📄
Abstract - PRISM: Breaking the O(n) Memory Wall in Long-Context LLM Inference via O(1) Photonic Block Selection
Long-context LLM inference is bottlenecked not by compute but by the O(n) memory bandwidth cost of scanning the KV cache at every decode step -- a wall that no amount of arithmetic scaling can break. Recent photonic accelerators have demonstrated impressive throughput for dense attention computation; however, these approaches inherit the same O(n) memory scaling as electronic attention when applied to long contexts.

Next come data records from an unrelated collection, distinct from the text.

-- ==== Sys2Proof/Laws/Memory.lean ====
section
/-! SUPPORT. The laws of the frame memory: what a byte reads as after each memory operation, and that each keeps the
canonical form. -/

namespace Sys2Proof.Machine

variable {m : Memory}

/-- The canonical form, as one relation between any two cells in order. -/
theorem Memory.wf_iff (m : Memory) : m.wf = true ↔ m.Pairwise (fun c d => c.1 < d.1) := by
  induction m with
  | nil => simp [Memory.wf]
  | cons a rest ih =>
    cases rest with
    | nil => simp [Memory.wf]
    | cons b rest =>
      rw [Memory.wf, Bool.and_eq_true, ih, decide_eq_true_eq, List.pairwise_cons (a := a)]
      refine ⟨fun ⟨h, hp⟩ => ⟨fun c hc => ?_, hp⟩, fun ⟨h, hp⟩ => ⟨h b (by simp), hp⟩⟩
      rcases List.mem_cons.1 hc with rfl | hc
      · exact h
      · exact Nat.lt_trans h (List.rel_of_pairwise_cons hp hc)

/-! ## One byte -/

theorem Memory.mem_put {a : Nat} {v : Byte} {c : Host.Cell} (h : c ∈ m.put a v) : c = (a, v) ∨ c ∈ m := by
  induction m with
  | nil => exact .inl (by simpa [Memory.put] using h)
  | cons d rest ih =>
    simp only [Memory.put] at h
    split at h
    · simpa using h
    · split at h
      · rcases List.mem_cons.1 h with h | h
        · exact .inl h
        · exact .inr (List.mem_cons_of_mem _ h)
      · rcases List.mem_cons.1 h with h | h
        · exact .inr (h ▸ List.mem_cons_self)
        · exact (ih h).imp id (List.mem_cons_of_mem _)

/-- Storing a byte keeps the canonical form. -/
theorem Memory.put_wf (h : m.wf = true) (a : Nat) (v : Byte) : (m.put a v).wf = true := by
  rw [Memory.wf_iff] at h ⊢
  induction m with
  | nil => simp [Memory.put]
  | cons d rest ih =>
    have hr := (List.pairwise_cons.1 h)
    simp only [Memory.put]
    split
    · refine List.pairwise_cons.2 ⟨fun c hc => ?_, h⟩
      rcases List.mem_cons.1 hc with rfl | hc
      · assumption
      · exact Nat.lt_trans ‹a < d.1› (hr.1 c hc)
    · split
      · subst a; exact List.pairwise_cons.2 ⟨hr.1, hr.2⟩
      · refine List.pairwise_cons.2 ⟨fun c hc => ?_, ih hr.2⟩
        rcases Memory.mem_put hc with rfl | hc
        · show d.1 < a
          omega
        · exact hr.1 c hc

/-- A byte after one byte is stored. -/
theorem Memory.byte_put (m : Memory) (a b : Nat) (v : Byte) :
    (m.put a v).byte b = if b = a then some v else m.byte b := by
  induction m with
  | nil => simp [Memory.put, Memory.byte, eq_comm]
  | cons d rest ih =>
    simp only [Memory.put]
    split
    · simp [Memory.byte, eq_comm]
    · split
      · subst a
        simp only [Memory.byte]
        by_cases hb : d.1 = b
        · simp [hb]
        · rw [if_neg hb, if_neg hb, if_neg (fun e => hb e.symm)]
      · simp only [Memory.byte, ih]
        by_cases hb : d.1 = b
        · subst hb; rw [if_pos rfl, if_pos rfl, if_neg (by omega)]
        · simp [hb]

/-! ## Cells stored one after another -/

/-- Storing cells keeps the canonical form. -/
theorem Memory.store_wf (h : m.wf = true) (cs : List Host.Cell) : (m.store cs).wf = true := by
  induction cs generalizing m with
  | nil => exact h
  | cons c rest ih => exact ih (Memory.put_wf h c.1 c.2)

/-- A byte outside the stored cells reads as before. -/
theorem Memory.byte_store_outside (m : Memory) (cs : List Host.Cell) (a : Nat) (ha : a ∉ cs.map Prod.fst) :
    (m.store cs).byte a = m.byte a := by
  induction cs generalizing m with
  | nil => rfl
  | cons c rest ih =>
    simp only [List.map_cons, List.mem_cons, not_or] at ha
    show (Memory.store (m.put c.1 c.2) rest).byte a = _
    rw [ih _ ha.2, Memory.byte_put, if_neg ha.1]

theorem Memory.byte_none {cs : Memory} {a : Nat} (h : a ∉ cs.map Prod.fst) : Memory.byte cs a = none := by
  induction cs with
  | nil => rfl
  | cons c rest ih =>
    simp only [List.map_cons, List.mem_cons, not_or] at h
    rw [Memory.byte, if_neg (fun e => h.1 e.symm), ih h.2]

/-- A byte after cells of distinct addresses are stored: the cell's byte where there is one. -/
theorem Memory.byte_store (m : Memory) (cs : List Host.Cell) (hn : (cs.map Prod.fst).Nodup) (a : Nat) :
    (m.store cs).byte a = match Memory.byte cs a with
      | some v => some v
      | none => m.byte a := by
  induction cs generalizing m with
  | nil => rfl
  | cons c rest ih =>
    rw [List.map_cons, List.nodup_cons] at hn
    show (Memory.store (m.put c.1 c.2) rest).byte a = _
    by_cases hc : c.1 = a
    · subst hc
      rw [Memory.byte_store_outside _ rest c.1 hn.1, Memory.byte_put]
      simp [Memory.byte]
    · rw [ih _ hn.2, Memory.byte_put, if_neg (fun e => hc e.symm)]
      simp [Memory.byte, hc]

/-! ## A block of zeros -/

theorem cellsFrom_mem {a : Nat} {l : List Byte} {c : Host.Cell} (h : c ∈ cellsFrom a l) :
    a ≤ c.1 ∧ c.1 < a + l.length := by
  induction l generalizing a with
  | nil => simp [cellsFrom] at h
  | cons v rest ih =>
    rcases List.mem_cons.1 h with rfl | h
    · simp
    · have := ih h; simp only [List.length_cons]; omega

theorem cellsFrom_rising (a : Nat) (l : List Byte) : (cellsFrom a l).Pairwise (fun c d => c.1 < d.1) := by
  induction l generalizing a with
  | nil => exact .nil
  | cons v rest ih => exact List.pairwise_cons.2 ⟨fun c hc => (cellsFrom_mem hc).1, ih (a + 1)⟩

theorem byte_cellsFrom (a : Nat) (l : List Byte) (b : Nat) :
    Memory.byte (cellsFrom a l) b = if a ≤ b then l[b - a]? else none := by
  induction l generalizing a with
  | nil => simp [cellsFrom, Memory.byte]
  | cons v rest ih =>
    rw [cellsFrom, Memory.byte, ih]
    by_cases h : a = b
    · subst h; simp
    · by_cases hl : a ≤ b
      · have : b - a = b - (a + 1) + 1 := by omega
        rw [if_neg h, if_pos (by omega), if_pos hl, this, List.getElem?_cons_succ]
      · rw [if_neg h, if_neg (by omega), if_neg hl]

/-- Zeroing a block keeps the canonical form. -/
theorem Memory.zeroBlock_wf (h : m.wf = true) (a : Nat) : (m.zeroBlock a).wf = true := by
  rw [Memory.wf_iff] at h ⊢
  rw [Memory.zeroBlock, List.pairwise_append, List.pairwise_append]
  refine ⟨⟨h.filter _, cellsFrom_rising _ _, fun c hc d hd => ?_⟩, h.filter _, fun c hc d hd => ?_⟩
  · have := (cellsFrom_mem hd).1
    have : c.1 < a := by simpa using (List.mem_filter.1 hc).2
    omega
  · have hd' : a + 16384 ≤ d.1 := by simpa using (List.mem_filter.1 hd).2
    rcases List.mem_append.1 hc with hc | hc
    · have : c.1 < a := by simpa using (List.mem_filter.1 hc).2
      omega
    · have h' := (cellsFrom_mem hc).2
      rw [List.length_replicate] at h'
      exact Nat.lt_of_lt_of_le h' hd'

theorem Memory.byte_append (m n : Memory) (a : Nat) :
    Memory.byte (m ++ n) a = (Memory.byte m a).or (Memory.byte n a) := by
  induction m with
  | nil => simp [Memory.byte]
  | cons c rest ih =>
    rw [List.cons_append, Memory.byte, Memory.byte, ih]
    split <;> simp

theorem Memory.byte_filter (m : Memory) (p : Nat → Bool) (a : Nat) :
    Memory.byte (m.filter fun c => p c.1) a = if p a then Memory.byte m a else none := by
  induction m with
  | nil => simp [Memory.byte]
  | cons c rest ih =>
    rw [List.filter_cons]
    split
    · rw [Memory.byte, Memory.byte, ih]
      by_cases h : c.1 = a
      · subst h; simp_all
      · simp [h]
    · rw [ih, Memory.byte]
      by_cases h : c.1 = a
      · subst h; simp_all
      · simp [h]

/-- A byte after a block is zeroed (R93). -/
theorem Memory.byte_zeroBlock (m : Memory) (a b : Nat) :
    (m.zeroBlock a).byte b = if a ≤ b ∧ b < a + 16384 then some 0 else m.byte b := by
  rw [Memory.zeroBlock, Memory.byte_append, Memory.byte_append, zeroCells, byte_cellsFrom,
    Memory.byte_filter m (fun x => decide (x < a)), Memory.byte_filter m (fun x => decide (a + 16384 ≤ x)),
    List.getElem?_replicate]
  by_cases h1 : a ≤ b
  · by_cases h2 : b < a + 16384
    · have h3 : b - a < 16384 := by omega
      simp only [decide_eq_true_eq]
      rw [if_neg (by omega), if_pos h1, if_pos h3, if_neg (by omega), if_pos (And.intro h1 h2)]
      rfl
    · have h3 : ¬ b - a < 16384 := by omega
      simp only [decide_eq_true_eq]
      rw [if_neg (by omega), if_pos h1, if_neg h3, if_pos (by omega), if_neg (by omega)]
      rfl
  · simp only [decide_eq_true_eq]
    rw [if_pos (by omega), if_neg h1, if_neg (by omega), if_neg (by omega)]
    cases m.byte b <;> rfl

/-! ## The interface -/

/-- Ending a transaction keeps the canonical form. -/
theorem MemoryInterface.finish_wf {f : MemoryInterface} (h : Memory.wf f.mem = true) (id : Nat) :
    Memory.wf (f.finish id).mem = true := by
  rw [MemoryInterface.finish]
  split
  · exact h
  · split
    · exact h
    · exact Memory.zeroBlock_wf h _
    · exact Memory.store_wf h _

/-- A soft reset's abandoned transactions keep the canonical form, whichever bytes land. -/
theorem MemoryInterface.abandon_wf {f : MemoryInterface} (h : Memory.wf f.mem = true) (draw : Nat) :
    Memory.wf (f.abandon draw).mem = true := by
  rw [MemoryInterface.abandon]
  generalize hm : f.mem = m at h
  clear hm
  induction f.txns generalizing m with
  | nil => exact h
  | cons t rest ih => exact ih _ (Memory.store_wf h _)

/-- Issuing a transaction leaves the contents. -/
@[simp] theorem MemoryInterface.issue_mem (f : MemoryInterface) (o : Owner) (a len : Nat) (op : TxnOp) :
    (f.issue o a len op).mem = f.mem := rfl

/-- The memory after reset is in its canonical form. -/
theorem reset_memory_wf : Memory.wf State.reset.fmi.mem = true := rfl

end Sys2Proof.Machine
end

We observe that the real leverage point is the coarse block-selection step: a memory-bound similarity search that determines which KV blocks to fetch. We identify, for the first time, that this task is structurally matched to the photonic broadcast-and-weight paradigm -- the query fans out to all candidates via passive splitting, signatures are quasi-static (matching electro-optic MRR programming), and only rank order matters (relaxing precision to 4-6 bits). Crucially, the photonic advantage grows with context length: as N increases, the electronic scan cost rises linearly while the photonic evaluation remains O(1). We instantiate this insight in PRISM (Photonic Ranking via Inner-product Similarity with Microring weights), a thin-film lithium niobate (TFLN) similarity engine. Hardware-impaired needle-in-a-haystack evaluation on Qwen2.5-7B confirms 100% accuracy from 4K through 64K tokens at k=32, with 16x traffic reduction at 64K context. PRISM achieves a four-order-of-magnitude energy advantage over GPU baselines at practical context lengths (n >= 4K).
PRISM:通过O(1)光子块选择打破长上下文LLM推理中的O(n)内存墙 /
PRISM: Breaking the O(n) Memory Wall in Long-Context LLM Inference via O(1) Photonic Block Selection
1️⃣ 一句话总结
这篇论文提出了一种名为PRISM的光子计算硬件方案,它通过一种创新的光信号处理方式,在几乎不消耗额外能量的情况下,快速从海量历史对话信息中筛选出最相关的部分,从而从根本上解决了大模型处理长文本时因内存访问瓶颈导致的效率低下和能耗过高的问题。